Technical Considerations

Carnival Corporation & Plc (CCL) stock positioned 16.08% distance from the 200-day MA and stock price situated -5.58% away from the 50-day MA while located -7.52% off of the 20-day MA.

RSI value sited with reading of 54.55. Relative Strength Index (RSI) is an extremely useful and popular momentum oscillator. The RSI compares the magnitude of a stock’s recent gains to the magnitude of its recent losses and turns that information into a number that ranges from 0 to 100. It takes a single parameter, the number of time periods to use in the calculation. In his book, Wilder recommends using 14 periods.

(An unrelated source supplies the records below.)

-- ==== Sys2Proof/Machine/Numeric.lean ====
section
/-! DEFINITION. Number formats, rounding, block scaling, the codebook and the order of sums
(spec/03_number_formats.md R45 to R69). Every value is an exact dyadic number; a rounding happens only where a rule names
one. -/

namespace Sys2Proof.Machine

/-- The codes of R39. A block-scaled format names its element format. -/
inductive Fmt where
  | f64 | f32 | bf16 | f16 | e4m3 | e5m2 | e3m2 | e2m3 | e2m1
  | i64 | i32 | i16 | i8 | u8 | i4 | tern | cb4
  | bsE4m3 | bsE5m2 | bsE3m2 | bsE2m3 | bsE2m1 | bsI8 | bsI4
  deriving DecidableEq, Repr

/-- The format of a code; `none` for the reserved codes 0x18 to 0x1F (R39). -/
def Fmt.ofCode (c : Nat) : Option Fmt :=
  match c with
  | 0x00 => some .f64 | 0x01 => some .f32 | 0x02 => some .bf16 | 0x03 => some .f16 | 0x04 => some .e4m3
  | 0x05 => some .e5m2 | 0x06 => some .e3m2 | 0x07 => some .e2m3 | 0x08 => some .e2m1 | 0x09 => some .i64
  | 0x0A => some .i32 | 0x0B => some .i16 | 0x0C => some .i8 | 0x0D => some .u8 | 0x0E => some .i4 | 0x0F => some .tern
  | 0x10 => some .cb4 | 0x11 => some .bsE4m3 | 0x12 => some .bsE5m2 | 0x13 => some .bsE3m2 | 0x14 => some .bsE2m3
  | 0x15 => some .bsE2m1 | 0x16 => some .bsI8 | 0x17 => some .bsI4
  | _ => none

/-- The element format of a block-scaled format (R60), and the format itself otherwise. -/
def Fmt.elem : Fmt → Fmt
  | .bsE4m3 => .e4m3 | .bsE5m2 => .e5m2 | .bsE3m2 => .e3m2 | .bsE2m3 => .e2m3 | .bsE2m1 => .e2m1 | .bsI8 => .i8
  | .bsI4 => .i4 | f => f

/-- The format is block-scaled (R60). -/
def Fmt.scaled (f : Fmt) : Bool := f.elem != f

/-- Element width in bits (R45, R49, R51). -/
def Fmt.width (f : Fmt) : Nat :=
  match f.elem with
  | .f64 | .i64 => 64
  | .f32 | .i32 => 32
  | .bf16 | .f16 | .i16 => 16
  | .e4m3 | .e5m2 | .i8 | .u8 => 8
  | .e3m2 | .e2m3 => 6
  | .e2m1 | .i4 | .cb4 => 4
  | _ => 2

/-- How the all-ones exponent is used (R46). -/
inductive TopExponent where
  | ieee | e4m3 | normal
  deriving DecidableEq, Repr

/-- A floating-point layout (R45). -/
structure FloatFmt where
  eb : Nat
  fb : Nat
  bias : Nat
  top : TopExponent
  deriving DecidableEq, Repr

/-- f64 (R45). -/
def ffF64 : FloatFmt := ⟨11, 52, 1023, .ieee⟩
/-- f32 (R45). -/
def ffF32 : FloatFmt := ⟨8, 23, 127, .ieee⟩
/-- bf16 (R45). -/
def ffBf16 : FloatFmt := ⟨8, 7, 127, .ieee⟩
/-- f16 (R45). -/
def ffF16 : FloatFmt := ⟨5, 10, 15, .ieee⟩
/-- e4m3 (R45). -/
def ffE4m3 : FloatFmt := ⟨4, 3, 7, .e4m3⟩
/-- e5m2 (R45). -/
def ffE5m2 : FloatFmt := ⟨5, 2, 15, .ieee⟩
/-- e3m2 (R45). -/
def ffE3m2 : FloatFmt := ⟨3, 2, 3, .normal⟩
/-- e2m3 (R45). -/
def ffE2m3 : FloatFmt := ⟨2, 3, 1, .normal⟩
/-- e2m1 (R45). -/
def ffE2m1 : FloatFmt := ⟨2, 1, 1, .normal⟩

/-- The layout of a float format; `none` for the others. -/
def Fmt.float (f : Fmt) : Option FloatFmt :=
  match f with
  | .f64 => some ffF64 | .f32 => some ffF32 | .bf16 => some ffBf16 | .f16 => some ffF16 | .e4m3 => some ffE4m3
  | .e5m2 => some ffE5m2 | .e3m2 => some ffE3m2 | .e2m3 => some ffE2m3 | .e2m1 => some ffE2m1
  | _ => none

/-- The range of an integer format (R49). -/
def Fmt.intRange (f : Fmt) : Option (Int × Int) :=
  match f with
  | .i64 => some (-2 ^ 63, 2 ^ 63 - 1) | .i32 => some (-2 ^ 31, 2 ^ 31 - 1) | .i16 => some (-32768, 32767)
  | .i8 => some (-128, 127) | .u8 => some (0, 255) | .i4 => some (-8, 7)
  | _ => none

/-- A value: NaN (quiet or signalling), infinity, or (-1)^neg × mag × 2^exp, a signed zero when mag = 0. -/
inductive FVal where
  | nan (signalling : Bool)
  | inf (neg : Bool)
  | fin (neg : Bool) (mag : Nat) (exp : Int)
  deriving DecidableEq, Repr

/-- 2^k for an integer k not below zero, 1 otherwise. -/
def pow2 (k : Int) : Nat := 2 ^ k.toNat

/-- The value of an encoding (R46). -/
def FloatFmt.decode (ff : FloatFmt) (bits : Nat) : FVal :=
  let neg := bits / 2 ^ (ff.eb + ff.fb) % 2 == 1
  let e := bits / 2 ^ ff.fb % 2 ^ ff.eb
  let f := bits % 2 ^ ff.fb
  let normal := FVal.fin neg (2 ^ ff.fb + f) ((e : Int) - ff.bias - ff.fb)
  if e = 0 then .fin neg f (1 - (ff.bias : Int) - ff.fb)
  else if e = 2 ^ ff.eb - 1 then
    match ff.top with
    | .ieee => if f = 0 then .inf neg else .nan (f / 2 ^ (ff.fb - 1) % 2 == 0)
    | .e4m3 => if f = 7 then .nan false else normal
    | .normal => normal
  else normal

/-- The sign bit in place. -/
def FloatFmt.signBit (ff : FloatFmt) (neg : Bool) : Nat := if neg then 2 ^ (ff.eb + ff.fb) else 0

/-- The canonical NaN (R47); +0 in a format without NaN (R53 step 5). -/
def FloatFmt.nanBits (ff : FloatFmt) : Nat :=
  match ff.top with
  | .ieee => (2 ^ ff.eb - 1) * 2 ^ ff.fb + 2 ^ (ff.fb - 1)
  | .e4m3 => 0x7F
  | .normal => 0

Observing the Technical Indicators:

Carnival Corporation & Plc institutional ownership is held at 43.60% while insider ownership was 8.80%. As of now, CCL has a P/S, P/E and P/B values of 2.00, 0 and 0.76 respectively. Its P/Cash is valued at 2.54. The Company’s net profit margin for the 12 months at 0. Comparatively, the gazes have a Gross margin 13.40%.

Profitability ratios:

Looking into the profitability ratios of CCL stock, an investor will find its ROE, ROA, ROI standing at -33.70%, -15.80% and 8.70%, respectively.

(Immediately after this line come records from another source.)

-- ==== Sys2Proof/Machine/Stores.lean ====
section
/-! DEFINITION. The store buffer and commit (R126, R305), remote stores (R92, R133), row locks (R109), and fault records
waiting to be posted (R323, R324). -/

namespace Sys2Proof.Machine

/-- HEAD of FQCTL (R324). -/
def State.fqHead (s : State) : BitVec 32 := s.io.fqctl.setWidth 32

/-- Places of the fault ring: 2^LOG (R324). -/
def State.fqSize (s : State) : Nat := 2 ^ bits s.io.fqctl 36 32

/-- Records posted and not yet consumed (R324). -/
def State.fqUsed (s : State) : Nat := (s.io.fqtail - s.fqHead).toNat

/-- The ring takes n more records: it is enabled and has room (R324). -/
def State.fqRoom (s : State) (n : Nat) : Bool := s.io.fqctl.getLsbD 63 && decide (s.fqUsed + n ≤ s.fqSize)

/-- A new fault record waits to be posted (R324); a source that finds no room is counted. The record's serial is the
sequence number at its making. -/
def State.addRecord (s : State) (r : FaultRecord) (target : FaultTarget) : State :=
  let s := if s.fqRoom (s.waitingRecords.length + 1) then s else s.countHub r.pasid
  { s with waitingRecords := s.waitingRecords ++ [{ serial := s.seq, record := r, target := target }], seq := s.seq + 1 }

/-- An uncorrectable error found in a line: its page is retired, which the host is told, and a class-5 record says where (R134,
R327). -/
def State.lineError (s : State) (r : FaultRecord) (line : Nat) : State :=
  let page := line / 65536
  let s := if s.retired.contains page then s else { s with retired := page :: s.retired, signals := s.signals ++ [.pageRetired page] }
  s.addRecord { r with addr := toWord line, cls := 5 } .nothing

/-- SRC of a gang's record (R323). -/
def gangSrc (l k : Nat) : Word := toWord (k % 2 ^ 32 * 2 ^ 32 + l % 2 ^ 32)

/-- Splice of a gang (R291). -/
def State.spliceOf (s : State) (l k : Nat) : Nat := k / max 1 (((s.launch? l).map (·.spl)).getD 1)

/-- A row of a splice is locked against the access (R109). -/
def State.rowLocked (s : State) (l sp block : Nat) (store : Bool) : Bool :=
  s.locks.any fun k => k.launch == l && k.splice == sp && k.row == block / 4 && (k.excl || store)

/-- The entries of a stream in its home gangs' store buffers. -/
def State.storesOf (s : State) (t : Stream) : List (Nat × StoreEntry) :=
  t.homes.flatMap fun k => match s.gang? t.launch k with
    | some g => (g.sb.filter (·.sid == t.sid)).map fun e => (k, e)
    | none => []

/-- The oldest of some entries, lowest lane first within an instruction (R106, R126). -/
def oldest (l : List (Nat × StoreEntry)) : Option (Nat × StoreEntry) :=
  l.foldl (fun best x => match best with
    | none => some x
    | some y => if x.2.seq < y.2.seq || (x.2.seq == y.2.seq && decide (x.2.lane < y.2.lane)) then some x else best) none

/-- Change the entries of a stream. -/
def State.mapStores (s : State) (t : Stream) (f : List StoreEntry → List StoreEntry) : State :=
  t.homes.foldl (fun s k => s.updGang t.launch k fun g =>
    { g with sb := (g.sb.filter (·.sid != t.sid)) ++ f (g.sb.filter (·.sid == t.sid)) }) s

/-- The cells of an entry. -/
def StoreEntry.cells (e : StoreEntry) : List Host.Cell :=
  match e.place with
  | .mem pa _ => e.bytes.map fun b => (pa + b.1, b.2)
  | .scratch k => e.bytes.map fun b => (64 * k + b.1, b.2)

/-- sr_trapinfo of a memory trap (R123). -/
def memInfo (lane acc : Nat) (sp deferred : Bool) (addr : Nat) : Word :=
  toWord (lane * 2 ^ 59 + (if deferred then 2 ^ 58 else 0) + acc * 2 ^ 56 + (if sp then 2 ^ 55 else 0) + addr % 2 ^ 55)

/-- sr_trapinfo of a log-full trap (R314). -/
def logInfo (lane acc : Nat) (deferred : Bool) (va region : Nat) : Word :=
  toWord (lane * 2 ^ 59 + (if deferred then 2 ^ 58 else 0) + acc * 2 ^ 56 + va % 2 ^ 55 / 64 * 64 + region)

/-- Every buffered store of the stream from an instruction on is lost, and a report waits for its next instruction
boundary (R133, R314). -/
def State.dropStores (s : State) (t : Stream) (k : Nat) (cause : Nat) (info : Word) : State :=
  (s.mapStores t fun _ => []).updGang t.launch k fun g =>
    { g with deferred := g.deferred ++ [{ sid := t.sid, cause := cause, info := info }] }

/-- Cells written to a splice's scratchpad at their visibility point: the signatures of the splice's gangs are tested
(R89, R127). -/
def State.storeScratch (s : State) (l sp : Nat) (writer : Option Writer) (whole : Bool) (cells : List Host.Cell) : State :=
  match cells with
  | [] => s
  | (a, _) :: _ =>
    let s := s.updSplice l sp fun x =>
      { x with
        scratch := cells.foldl (fun (m : Memory) (c : Host.Cell) => m.set c.1 c.2) x.scratch
        badBlocks := if whole then x.badBlocks.filter (· != a / 64) else x.badBlocks }
    let s := s.touchWatch none fun t p => t.launch == l && t.splice == sp && p == .scratch (a / 64)
    s.testSignatures writer fun g p => g.launch == l && s.spliceOf l g.idx == sp && p == .scratch (a / 64)

/-- A PA whose stores go to memory or host lines. -/
def State.plainPa (s : State) (pa : Nat) : Bool := match paRange s.memMap pa with
  | .remote | .aliases => false
  | _ => true

/-- A fabric-window offset of this device that lies in its DRAM (R73). -/
def State.ownOffset (s : State) (pa : Nat) : Bool := (dramHome s.memMap (fabricOffset pa)).isSome

/-- The lines that an entry's store writes here: its own, this device's line behind its own fabric window, or those of the encoded
block behind an alias line (R73, R98). -/
def State.linesWritten (s : State) (e : StoreEntry) : List Nat :=
  match e.place with
  | .scratch _ => []
  | .mem pa _ => match paRange s.memMap pa with
    | .remote => if isOwnFabric pa && s.ownOffset pa then [fabricOffset pa] else []
    | .aliases => match s.aliasAt pa with
      | some (w, k) => w.linesOf k
      | none => []
    | _ => [pa]

/-- Entries of one instruction by lane (R106). -/
def byLaneOrder (l : List (Nat × StoreEntry)) : List (Nat × StoreEntry) := sortBy (fun a b => decide (a.2.lane ≤ b.2.lane)) l

/-- The logs' answer to the lines of one store instruction, checked together in lane order: a refusal comes with the region, the VA,
the lane and its gang (R314). -/
def State.logStores (s : State) (es : List (Nat × StoreEntry)) : State ⊕ (State × Nat × Nat × Nat × Nat) :=
  (byLaneOrder es).foldl (fun acc x => (s.linesWritten x.2).foldl (fun acc pa => match acc with
    | .inl s => match s.logLine pa with
      | .ok s => .inl s
      | .refused s r va => .inr (s, r, va, x.2.lane, x.1)
    | e => e) acc) (.inl s)

/-- A line, by VA, of a hardware queue's descriptor or spill area (R300). -/
def HwQueue.covers (q : HwQueue) (pasid va : Nat) : Bool :=
  let a := lineOf (va % 2 ^ 55)
  q.pasid == pasid && (lineOf (q.desc % 2 ^ 55) == a || decide (q.spill % 2 ^ 55 ≤ a) && decide (a < q.spill % 2 ^ 55 + 32 * 2 ^ q.logcap))

/-- A queue whose records are undefined: any, up to its capacity (log 68). -/
def HwQueue.lost (q : HwQueue) (tick : Nat) : HwQueue :=
  let rs := (Config.lostRecords tick q.desc).take (2 ^ q.logcap)
  { q with records := (rs.zip (List.range rs.length)).map fun x => { key := x.1.1, pay := x.1.2, order := x.2 } }

/-- A program's write, or a rollback's, of a line by VA: the records of a hardware queue whose descriptor or spill area it lies in become
undefined (R300, R318). -/
def State.spoil (s : State) (pasid va : Nat) : State :=
  if s.hwqs.any (·.covers pasid va) then { s with hwqs := s.hwqs.map fun q => if q.covers pasid va then q.lost s.ticks else q } else s

/-- A stream whose oldest unperformed access a row lock holds waits for it (R109). -/
def State.waitRow (s : State) (sid : Nat) : State :=
  s.updStream sid fun t => if t.wait = .none then { t with wait := .rowLock } else t

/-- The next store of a stream becomes visible (R87, R105, R126): the oldest committed instruction's ordinary lines all at once, one
remote entry as a request, or one alias block (log 8). Nothing happens while a line of the instruction is held (R108, R317) or a row
locked (R109); the instruction's lines are checked for refusal together (R314). -/
def State.storeStep (s : State) (t : Stream) : State :=
  let all := s.storesOf t
  match oldest all with
  | none => s
  | some (k, e) =>
    if !e.committed || e.waiting then s
    else
      let same := all.filter (·.2.seq == e.seq)
      let pasid := s.pasidOf t.launch
      let by' := ((s.gang? t.launch k).bind Gang.core).map fun c => Filler.mk (dieOf c) pasid
      match e.place with
      | .scratch _ =>
        let sp := s.spliceOf t.launch k
        let blocks := same.filterMap fun x => match x.2.place with | .scratch b => some b | _ => none
        if blocks.any fun b => s.rowLocked t.launch sp b true then s.waitRow t.sid
        else
          let s := s.mapStores t (fun l => l.filter (·.seq != e.seq))
          same.foldl (fun s x => s.storeScratch t.launch sp (some (t.launch, x.1, t.sid)) false x.2.cells) s
      | .mem pa va =>
        if same.any fun x => (s.linesWritten x.2).any s.lineBusy then s
        else match s.logStores same with
        | .inr (s, r, v, lane, k) => s.dropStores t k 0x0D (logInfo lane 1 true v r)
        | .inl s =>
          let off := (e.bytes.head?.map (·.1)).getD 0
          match paRange s.memMap pa with
          | .remote =>
            if isOwnFabric pa then
              if s.ownOffset pa then
                (s.mapStores t (fun l => l.filter (· != e))).storeLine (some (t.launch, k, t.sid)) by' false
                  (e.bytes.map fun b => (fabricOffset pa + b.1, b.2))
              else (s.dropStores t k 0x0E (memInfo e.lane 1 false true (va + off))).countHub pasid
            else
              let req : OutRequest :=
                { tag := s.seq, peer := fabricDevice pa, pasid := pasid, type := .physical, addr := fabricOffset pa + off
                  op := .write (e.bytes.map (·.2)), src := .store t.launch k t.sid e.seq (memInfo e.lane 1 false true (va + off))
                  guest := false }
              { s.mapStores t (fun l => l.map fun x => if x == e then { x with waiting := true } else x) with
                out := s.out ++ [req], seq := s.seq + 1 }
          | .aliases =>
            match s.aliasAt pa with
            | none => s.mapStores t (fun l => l.filter (· != e))
            | some (w, b) =>
              let mine := (byLaneOrder same).filter fun x => match x.2.place with
                | .mem pa' _ => decide (w.base + w.blockBytes * b ≤ pa') && decide (pa' < w.base + w.blockBytes * (b + 1))
                | _ => false
              match s.aliasStore (some (t.launch, k, t.sid)) pasid w b (mine.flatMap fun x => x.2.cells) with
              | .ok s => s.mapStores t (fun l => l.filter fun x => !mine.any fun y => y.2 == x)
              | .refused s r va => s.dropStores t k 0x0D (logInfo e.lane 1 true va r)
          | _ =>
            let plain := (byLaneOrder same).filter fun x => match x.2.place with
              | .mem pa' _ => s.plainPa pa' && same.all fun y => y.2.lane ≥ x.2.lane || match y.2.place with
                | .mem p _ => s.plainPa p
                | _ => true
              | _ => false
            let s := s.mapStores t (fun l => l.filter fun x => !plain.any fun y => y.2 == x)
            plain.foldl (fun s x =>
              let s := s.storeLine (some (t.launch, x.1, t.sid)) by' false x.2.cells
              match x.2.place with
              | .mem _ va => s.spoil pasid va
              | .scratch _ => s) s

/-- The stream has neither an uncommitted instruction nor a buffered store: it is at a commit point with every older
access performed (R305, R118). -/
def State.drained (s : State) (t : Stream) : Bool := t.unc.isEmpty && (s.storesOf t).isEmpty

/-- Signatures go when no stream of the gang is uncommitted any more (R89). -/
def State.clearSignatures (s : State) (t : Stream) : State :=
  t.homes.foldl (fun s k =>
    if (s.streamsOf t.launch k).all fun x => x.unc.isEmpty then s.updGang t.launch k fun g => { g with sig := [] } else s) s

/-- What committing an instruction does besides: counts (R309, R363). -/
def Stream.committedAt (t : Stream) (pc : Word) : Stream :=
  { t with
    rbCount := if t.rbPc == pc || t.careful == 1 then 0 else t.rbCount
    careful := t.careful - 1 }

/-- The oldest uncommitted instruction commits, its older stores being visible (R305): its belay entries are released and
its stores may leave the buffer. -/
def State.commitStep (s : State) (t : Stream) : State :=
  match t.unc with
  | [] => s
  | u :: rest =>
    if (s.storesOf t).any fun x => decide (x.2.seq < u.seq) then s
    else
      let s := t.homes.foldl (fun s k => s.updGang t.launch k fun g =>
        { g with
          belay := commitFlags (fun e => e.sid == t.sid && e.seq == u.seq) g.belay []
          sb := g.sb.map fun e => if e.sid == t.sid && e.seq == u.seq then { e with committed := true } else e }) s
      let s := s.updStream t.sid fun t => { t.committedAt u.pc with unc := rest }
      let core := ((t.homes.head?.bind (s.gang? t.launch)).bind Gang.core)
      let s := s.countCore core 1 (s.pasidOf t.launch) 1
      if rest.isEmpty then s.clearSignatures { t with unc := [] } else s

/-- One step toward the stream's commit point: a store becomes visible, or an instruction commits. -/
def State.drainStep (s : State) (t : Stream) : State :=
  match oldest (s.storesOf t) with
  | some (_, e) => if e.committed then s.storeStep t else s.commitStep t
  | none => s.commitStep t

end Sys2Proof.Machine
end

Earnings per Share Details of Carnival Corporation & Plc

The EPS of CCL is strolling at -10.28, measuring its EPS growth this year at -2.70%. As a result, the company has an EPS growth of 0 for the approaching year.

Given the importance of identifying companies that will ensure earnings per share at a tall rate, we later obsession to umpire how to identify which companies will achieve high amassing rates. One obvious showing off to identify high earnings per portion count together companies are to locate companies that have demonstrated such build up beyond the p.s. 5 to 10 years.

The payout ratio shows the proportion of earnings paid out as dividends to shareholders, typically expressed as a percentage of the company’s earnings. The payout ratio can also be expressed as dividends paid out as a proportion of cash flow. The payout ratio is also known as the dividend payout ratio. The Company’s payout ratio was 0 and Price to free cash flow remained $0.

About Brad Larson

This is Brad Larson and I like to introduce myself as an adviser, in the “Earnings Review”. I worked independently as a self motivator and with the financial institute as financial adviser to invest in the Earnings sector for over 9 years in the developing countries by introducing new phases and ways to improve in the Earnings sector.I specialize in market indices, currency pairs, and commodities, rarely trading individual stocks. I accomplished my Post-Graduate degree in Business Administration with a specialization in Finance from International School of Business and Media (ISB&M). I like to travel all over the globe to get new experience and provide by best services to the companies. As an adviser I like to work with new people to share and explore new ideas keeping in view minimizing the operating cost and giving the best final product through new technology and minimizing the time of development.